• **YOUR TASK**
Scan the records below for the string "farBytes" and return every line where it appears.

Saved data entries
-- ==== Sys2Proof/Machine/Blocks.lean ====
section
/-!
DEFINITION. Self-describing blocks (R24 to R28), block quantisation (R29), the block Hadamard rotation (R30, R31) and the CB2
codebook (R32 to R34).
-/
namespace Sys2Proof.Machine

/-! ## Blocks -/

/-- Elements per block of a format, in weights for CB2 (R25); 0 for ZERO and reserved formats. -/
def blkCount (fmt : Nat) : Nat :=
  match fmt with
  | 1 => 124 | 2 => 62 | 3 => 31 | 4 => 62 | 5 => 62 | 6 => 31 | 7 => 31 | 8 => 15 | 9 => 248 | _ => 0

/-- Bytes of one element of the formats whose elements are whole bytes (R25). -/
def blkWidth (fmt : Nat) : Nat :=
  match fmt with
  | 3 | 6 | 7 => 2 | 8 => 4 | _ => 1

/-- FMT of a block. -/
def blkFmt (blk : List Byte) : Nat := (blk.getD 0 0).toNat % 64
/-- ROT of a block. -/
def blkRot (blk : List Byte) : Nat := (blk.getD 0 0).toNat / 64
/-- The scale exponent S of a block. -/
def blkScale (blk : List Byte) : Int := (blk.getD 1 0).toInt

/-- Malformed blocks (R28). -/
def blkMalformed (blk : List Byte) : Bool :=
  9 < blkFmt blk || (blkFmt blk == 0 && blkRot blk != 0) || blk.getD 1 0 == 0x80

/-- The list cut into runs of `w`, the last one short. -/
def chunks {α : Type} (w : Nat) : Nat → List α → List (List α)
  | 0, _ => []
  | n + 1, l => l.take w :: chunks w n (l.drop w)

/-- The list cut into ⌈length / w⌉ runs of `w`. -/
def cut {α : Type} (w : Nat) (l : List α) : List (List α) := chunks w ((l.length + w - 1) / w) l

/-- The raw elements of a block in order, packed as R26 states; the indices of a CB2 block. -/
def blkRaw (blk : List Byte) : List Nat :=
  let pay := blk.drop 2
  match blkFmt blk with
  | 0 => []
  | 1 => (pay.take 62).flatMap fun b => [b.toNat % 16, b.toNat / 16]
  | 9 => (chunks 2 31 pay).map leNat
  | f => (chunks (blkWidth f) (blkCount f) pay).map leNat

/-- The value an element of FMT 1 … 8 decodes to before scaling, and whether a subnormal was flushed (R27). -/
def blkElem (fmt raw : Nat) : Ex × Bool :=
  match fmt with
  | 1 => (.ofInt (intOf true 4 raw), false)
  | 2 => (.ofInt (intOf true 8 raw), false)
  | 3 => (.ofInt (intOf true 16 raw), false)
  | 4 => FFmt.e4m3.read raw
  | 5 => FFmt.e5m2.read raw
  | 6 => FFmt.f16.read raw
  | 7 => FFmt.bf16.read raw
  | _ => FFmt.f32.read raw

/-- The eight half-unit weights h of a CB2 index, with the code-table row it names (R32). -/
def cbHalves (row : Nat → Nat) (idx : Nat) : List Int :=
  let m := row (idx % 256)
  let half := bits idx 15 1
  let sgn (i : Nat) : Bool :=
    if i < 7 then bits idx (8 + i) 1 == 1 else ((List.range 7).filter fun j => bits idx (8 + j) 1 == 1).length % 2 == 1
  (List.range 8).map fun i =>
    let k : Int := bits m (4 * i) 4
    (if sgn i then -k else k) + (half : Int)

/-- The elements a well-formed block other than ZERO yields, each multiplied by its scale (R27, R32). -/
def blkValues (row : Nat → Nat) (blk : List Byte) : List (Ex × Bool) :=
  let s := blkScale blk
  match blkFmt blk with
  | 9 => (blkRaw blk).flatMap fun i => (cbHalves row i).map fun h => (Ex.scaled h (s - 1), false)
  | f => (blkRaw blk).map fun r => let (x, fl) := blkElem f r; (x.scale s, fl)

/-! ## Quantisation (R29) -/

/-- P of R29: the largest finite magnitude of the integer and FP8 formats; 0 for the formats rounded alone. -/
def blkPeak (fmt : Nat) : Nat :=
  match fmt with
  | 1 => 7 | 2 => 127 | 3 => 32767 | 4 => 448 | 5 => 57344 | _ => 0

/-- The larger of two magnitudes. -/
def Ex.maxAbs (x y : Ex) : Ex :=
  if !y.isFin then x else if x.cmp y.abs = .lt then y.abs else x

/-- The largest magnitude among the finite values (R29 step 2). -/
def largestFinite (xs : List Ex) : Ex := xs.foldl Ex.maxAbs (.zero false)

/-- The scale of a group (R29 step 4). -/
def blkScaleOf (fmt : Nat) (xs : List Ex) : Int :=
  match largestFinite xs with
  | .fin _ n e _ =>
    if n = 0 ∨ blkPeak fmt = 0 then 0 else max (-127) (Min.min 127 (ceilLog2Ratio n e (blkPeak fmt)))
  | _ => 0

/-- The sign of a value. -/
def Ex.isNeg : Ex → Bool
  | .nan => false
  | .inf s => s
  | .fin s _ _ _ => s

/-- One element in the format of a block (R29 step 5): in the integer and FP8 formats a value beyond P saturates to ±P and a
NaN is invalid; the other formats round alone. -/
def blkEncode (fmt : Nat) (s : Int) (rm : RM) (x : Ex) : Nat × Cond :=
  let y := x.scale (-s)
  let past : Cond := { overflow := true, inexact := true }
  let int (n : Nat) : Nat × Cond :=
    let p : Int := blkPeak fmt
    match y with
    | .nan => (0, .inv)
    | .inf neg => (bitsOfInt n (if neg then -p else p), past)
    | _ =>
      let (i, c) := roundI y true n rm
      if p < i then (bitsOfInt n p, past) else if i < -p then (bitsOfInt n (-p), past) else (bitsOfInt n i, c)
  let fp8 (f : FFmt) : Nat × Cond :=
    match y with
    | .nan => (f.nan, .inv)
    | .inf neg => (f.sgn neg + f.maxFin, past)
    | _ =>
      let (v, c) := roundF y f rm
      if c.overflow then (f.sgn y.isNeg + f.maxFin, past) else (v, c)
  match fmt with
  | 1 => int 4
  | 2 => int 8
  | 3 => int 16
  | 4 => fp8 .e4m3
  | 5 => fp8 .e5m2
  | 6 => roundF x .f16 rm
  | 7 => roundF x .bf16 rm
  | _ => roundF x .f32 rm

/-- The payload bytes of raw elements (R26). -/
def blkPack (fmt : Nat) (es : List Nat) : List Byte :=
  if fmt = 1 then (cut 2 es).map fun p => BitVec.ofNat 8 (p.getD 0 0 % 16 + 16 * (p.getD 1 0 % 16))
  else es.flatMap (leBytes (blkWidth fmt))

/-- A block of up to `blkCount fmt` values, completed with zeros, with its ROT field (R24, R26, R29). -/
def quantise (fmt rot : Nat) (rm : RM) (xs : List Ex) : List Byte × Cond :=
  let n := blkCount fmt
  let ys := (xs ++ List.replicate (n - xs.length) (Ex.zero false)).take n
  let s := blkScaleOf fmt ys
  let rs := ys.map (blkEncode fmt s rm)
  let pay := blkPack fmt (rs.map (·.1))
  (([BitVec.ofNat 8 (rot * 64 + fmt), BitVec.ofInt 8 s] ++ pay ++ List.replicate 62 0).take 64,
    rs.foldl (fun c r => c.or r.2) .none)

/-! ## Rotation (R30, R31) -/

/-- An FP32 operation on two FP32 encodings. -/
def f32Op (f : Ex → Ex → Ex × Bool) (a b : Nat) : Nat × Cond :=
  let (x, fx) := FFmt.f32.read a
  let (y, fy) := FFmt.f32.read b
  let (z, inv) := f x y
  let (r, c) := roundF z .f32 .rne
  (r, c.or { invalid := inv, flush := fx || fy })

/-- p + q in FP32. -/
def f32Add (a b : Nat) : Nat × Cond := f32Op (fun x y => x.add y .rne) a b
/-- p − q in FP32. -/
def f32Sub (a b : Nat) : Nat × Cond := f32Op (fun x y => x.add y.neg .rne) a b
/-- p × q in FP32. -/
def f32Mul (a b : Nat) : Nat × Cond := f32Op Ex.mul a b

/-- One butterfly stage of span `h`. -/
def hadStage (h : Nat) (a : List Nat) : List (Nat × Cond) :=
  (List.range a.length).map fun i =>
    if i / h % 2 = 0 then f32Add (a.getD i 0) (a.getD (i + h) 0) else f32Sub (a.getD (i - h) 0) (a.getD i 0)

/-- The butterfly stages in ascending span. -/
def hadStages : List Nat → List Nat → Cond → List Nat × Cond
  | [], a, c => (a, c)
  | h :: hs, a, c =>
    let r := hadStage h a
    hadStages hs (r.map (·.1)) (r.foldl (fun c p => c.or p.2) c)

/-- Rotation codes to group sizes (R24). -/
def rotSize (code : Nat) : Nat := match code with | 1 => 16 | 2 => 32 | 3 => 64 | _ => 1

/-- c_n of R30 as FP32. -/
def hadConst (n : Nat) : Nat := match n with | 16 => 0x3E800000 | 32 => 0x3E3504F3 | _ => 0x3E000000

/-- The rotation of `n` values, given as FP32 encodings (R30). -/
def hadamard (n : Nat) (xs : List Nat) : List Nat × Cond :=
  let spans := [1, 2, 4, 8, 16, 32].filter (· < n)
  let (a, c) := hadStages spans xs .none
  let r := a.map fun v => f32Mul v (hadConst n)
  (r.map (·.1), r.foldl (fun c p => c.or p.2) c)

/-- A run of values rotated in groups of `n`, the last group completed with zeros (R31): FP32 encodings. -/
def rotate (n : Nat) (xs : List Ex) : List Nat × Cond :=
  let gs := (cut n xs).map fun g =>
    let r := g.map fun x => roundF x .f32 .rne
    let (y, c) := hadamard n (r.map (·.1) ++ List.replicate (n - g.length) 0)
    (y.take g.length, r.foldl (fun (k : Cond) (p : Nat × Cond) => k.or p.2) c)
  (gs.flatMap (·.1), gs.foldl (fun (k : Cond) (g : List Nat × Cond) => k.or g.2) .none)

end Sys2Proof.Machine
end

==

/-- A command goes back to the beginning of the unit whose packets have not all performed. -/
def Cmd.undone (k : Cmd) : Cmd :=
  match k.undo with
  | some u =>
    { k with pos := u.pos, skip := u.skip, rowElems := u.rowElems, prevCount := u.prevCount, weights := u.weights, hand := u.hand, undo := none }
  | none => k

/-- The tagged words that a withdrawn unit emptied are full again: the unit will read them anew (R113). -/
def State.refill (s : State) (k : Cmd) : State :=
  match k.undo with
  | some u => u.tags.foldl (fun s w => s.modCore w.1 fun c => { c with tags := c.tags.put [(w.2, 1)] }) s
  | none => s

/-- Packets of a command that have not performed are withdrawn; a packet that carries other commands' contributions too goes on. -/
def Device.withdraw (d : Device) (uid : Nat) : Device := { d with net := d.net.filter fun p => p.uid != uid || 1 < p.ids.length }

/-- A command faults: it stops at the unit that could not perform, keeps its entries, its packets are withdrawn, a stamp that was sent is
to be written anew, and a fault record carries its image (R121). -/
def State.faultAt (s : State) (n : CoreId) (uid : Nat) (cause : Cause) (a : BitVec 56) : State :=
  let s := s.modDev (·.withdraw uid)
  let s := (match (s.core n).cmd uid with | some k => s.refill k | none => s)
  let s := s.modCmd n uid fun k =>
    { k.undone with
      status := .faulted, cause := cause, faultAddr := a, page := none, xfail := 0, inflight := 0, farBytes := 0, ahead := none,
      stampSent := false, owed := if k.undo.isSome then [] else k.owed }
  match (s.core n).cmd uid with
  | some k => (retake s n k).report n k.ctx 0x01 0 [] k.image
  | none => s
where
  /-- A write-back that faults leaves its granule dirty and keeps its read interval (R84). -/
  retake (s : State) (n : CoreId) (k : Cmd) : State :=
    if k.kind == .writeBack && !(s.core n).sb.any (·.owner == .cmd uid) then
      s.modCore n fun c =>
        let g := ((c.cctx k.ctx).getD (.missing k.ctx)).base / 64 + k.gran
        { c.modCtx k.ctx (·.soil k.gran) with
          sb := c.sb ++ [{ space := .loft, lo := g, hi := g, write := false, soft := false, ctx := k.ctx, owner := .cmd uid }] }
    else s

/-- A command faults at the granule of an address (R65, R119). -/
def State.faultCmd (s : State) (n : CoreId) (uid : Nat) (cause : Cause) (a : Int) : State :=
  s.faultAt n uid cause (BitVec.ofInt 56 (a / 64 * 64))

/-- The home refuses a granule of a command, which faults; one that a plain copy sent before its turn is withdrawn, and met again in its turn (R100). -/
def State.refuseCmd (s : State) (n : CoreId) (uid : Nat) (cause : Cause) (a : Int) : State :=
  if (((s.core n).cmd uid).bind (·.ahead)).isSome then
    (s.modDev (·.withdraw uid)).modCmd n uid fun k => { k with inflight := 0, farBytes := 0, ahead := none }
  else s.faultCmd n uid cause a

• **ANSWER SECTION**
      status := .faulted, cause := cause, faultAddr := a, page := none, xfail := 0, inflight := 0, farBytes := 0, ahead := none,
    (s.modDev (·.withdraw uid)).modCmd n uid fun k => { k with inflight := 0, farBytes := 0, ahead := none }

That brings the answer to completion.